Common cardiovascular disorders: How it’s treated

For patients with angina, CAD treatment seeks to reduce myocardial oxygen demand or increase oxygen supply. Nitrates reduce myocardial oxygen consumption. Beta-adrenergic blockers can reduce the workload and oxygen demands of the heart by reducing heart rate and peripheral resistance to blood flow. If angina results from coronary artery spasm, the patient may receive calcium channel blockers. Antiplatelet drugs minimize platelet aggregation and the danger of coronary occlusion. Antilipemic drugs can reduce elevated serum cholesterol or triglyceride levels.

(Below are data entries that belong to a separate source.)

-- ==== Sys2Proof/Machine/Disc.lean ====
section
/-! DEFINITION. The discipline machine (R59–R65) that Headwater of a die and the aggregator's PTP clock share: the state
table, frozen trims, the servo, and how each input changes a machine. What a step or a record does to its part is the
caller's. -/

namespace Sys2Proof.Machine

/-- Arithmetic shift right. -/
def sar (x : Int) (n : Nat) : Int := x / (2 ^ n : Nat)

/-- ±200 ppm of the increment in 2⁻³² ns per tick (R64). -/
def trimLimit : Nat := 0x29F16B

/-- The settings of a discipline machine: JUMP_LIMIT and LOCK_NS in ns, the shifts and SERVO_EN with TRIM_SET. -/
structure DiscCfg where
  jump : Nat
  lock : Nat
  kp : Nat
  ki : Nat
  servo : Bool
  trimSet : Int

/-- What a discipline input asks of its part. `step` is the offset a step adds, in 2⁻¹⁶ ns; `unsync` the cause of an
UNSYNCED record; `clamp` the unclamped trim of a TRIM_CLAMP. -/
structure DiscDo where
  step : Option Int := none
  accepted : Bool := false
  refused : Bool := false
  missing : Bool := false
  unsync : Option Nat := none
  clamp : Option Int := none

/-- The frozen trim (R62): the mean of the trims of the last 16 measurements accepted since the last step, rounded
toward minus infinity; the trim in force when there are none. -/
def Disc.frozen (x : Disc) : Int := if x.trims.isEmpty then x.trim else x.trims.sum / (x.trims.length : Nat)

/-- Entry to HOLDOVER (R61, R62): the trim freezes unless the host owns it (R64). -/
def Disc.hold (x : Disc) (c : DiscCfg) (now : Nat) : Disc :=
  { x with state := .holdover, holdSince := now, trim := if c.servo then x.frozen else x.trim }

/-- The servo's update by an offset (R64), and the unclamped trim where a result was clamped. -/
def Disc.servo (x : Disc) (c : DiscCfg) (o : Int) : Disc × Option Int :=
  if c.servo then
    let e := sar (o * 13744) 16
    let i := x.integ + sar e c.ki
    let i' := clampAbs i trimLimit
    let t := i' + sar e c.kp
    let t' := clampAbs t trimLimit
    ({ x with integ := i', trim := t', trims := (t' :: x.trims).take 16 }, if i ≠ i' ∨ t ≠ t' then some t else none)
  else ({ x with trims := (x.trim :: x.trims).take 16 }, none)

/-- A step (R62): first or armed re-step; the machine enters LOCKING. -/
def Disc.stepped_ (x : Disc) : Disc :=
  { x with state := .locking, stepped := true, armed := false, lockRun := 0, trims := [] }

/-- A measurement input (R60, R61): the machine after it and what its part does. `o` in 2⁻¹⁶ ns. -/
def Disc.measure (x : Disc) (c : DiscCfg) (o : Int) (now : Nat) : Disc × DiscDo :=
  let out := decide ((c.jump * 65536 : Nat) < o.natAbs)
  match x.state with
  | .free => (x.stepped_, { step := some o, accepted := true })
  | .locking =>
    if !out then
      let (x, cl) := x.servo c o
      let run := if o.natAbs ≤ c.lock * 65536 then x.lockRun + 1 else 0
      let x := { x with lockRun := run }
      (if 8 ≤ run then { x with state := .locked, unsynced := false } else x, { accepted := true, clamp := cl })
    else if x.armed then (x.stepped_, { step := some o, accepted := true })
    else (x.hold c now, { refused := true })
  | .locked =>
    if !out then
      let (x, cl) := x.servo c o
      (x, { accepted := true, clamp := cl })
    else if x.armed then
      ({ x.stepped_ with unsynced := true },
       { step := some o, accepted := true, unsync := if x.unsynced then none else some 2 })
    else (x.hold c now, { refused := true })
  | .holdover =>
    if !out then
      let y := { x with integ := x.trim, lockRun := 0, state := if x.unsynced then .locking else .locked }
      let (y, cl) := y.servo c o
      (y, { accepted := true, clamp := cl })
    else if x.armed then (x.stepped_, { step := some o, accepted := true })
    else (x, { refused := true })

/-- MISS3 (R61): LOCKING and LOCKED go to HOLDOVER. -/
def Disc.miss3 (x : Disc) (c : DiscCfg) (now : Nat) : Disc × DiscDo :=
  match x.state with
  | .locking => (x.hold c now, { missing := true })
  | .locked => (x.hold c now, { missing := true })
  | _ => (x, {})

/-- HOLD_TIMEOUT (R61). -/
def Disc.holdTimeout (x : Disc) : Disc × DiscDo :=
  match x.state with
  | .holdover => ({ x with unsynced := true }, { unsync := if x.unsynced then none else some 0 })
  | _ => (x, {})

/-- An integer as a signed 64-bit quantity (R60). -/
def wrap64 (i : Int) : Int := signed (twos i 64) 64

/-- REF_LOSS (R61, R65). -/
def Disc.lose (x : Disc) (c : DiscCfg) (now : Nat) : Disc × DiscDo :=
  match x.state with
  | .free => ({ x with refLoss := true }, {})
  | .locking => ({ x.hold c now with refLoss := true }, {})
  | .locked => ({ x.hold c now with refLoss := true, unsynced := true }, { unsync := if x.unsynced then none else some 1 })
  | .holdover => ({ x with refLoss := true, unsynced := true }, { unsync := if x.unsynced then none else some 1 })

/-- REF_RETURN (R61, R65). -/
def Disc.regain (x : Disc) : Disc := { x with refLoss := false }

end Sys2Proof.Machine
end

Obstructive lesions may call for coronary artery bypass surgery or PTCA. Other alternatives include laser angioplasty, minimally invasive surgery, rotational atherectomy, and stent placement.

Common cardiovascular disorders: What to do

  • Monitor blood pressure and heart rate during an anginal episode.
  • Take an ECG before administering nitroglycerin or other nitrates for angina.
  • Record the duration of pain, the amount of medication required to relieve it, and accompanying symptoms. Keep nitroglycerin available for immediate use.
  • Evaluate the patient. Note if the patient experiences pain or shortness of breath at rest or with usual activity. Assess whether he can tolerate activity. (See Coronary artery disease teaching tips.)

Coronary artery disease teaching tips

Focus Topic: Common cardiovascular disorders

  • Explain all procedures and tests, answer questions appropriately, and provide support.
  • Instruct the patient to seek medical attention immediately if he feels symptoms of angina.
  • Help the patient determine which activities precipitate episodes of pain. Help him identify and select more effective coping mechanisms to deal with stress.
  • Stress the need to follow the prescribed drug regimen.
  • Encourage the patient to maintain the prescribed diet.
  • Encourage regular moderate exercise. Refer the patient to a local cardiac rehabilation center if appropriate.
  • If the patient smokes, refer him to a smokingcessation program.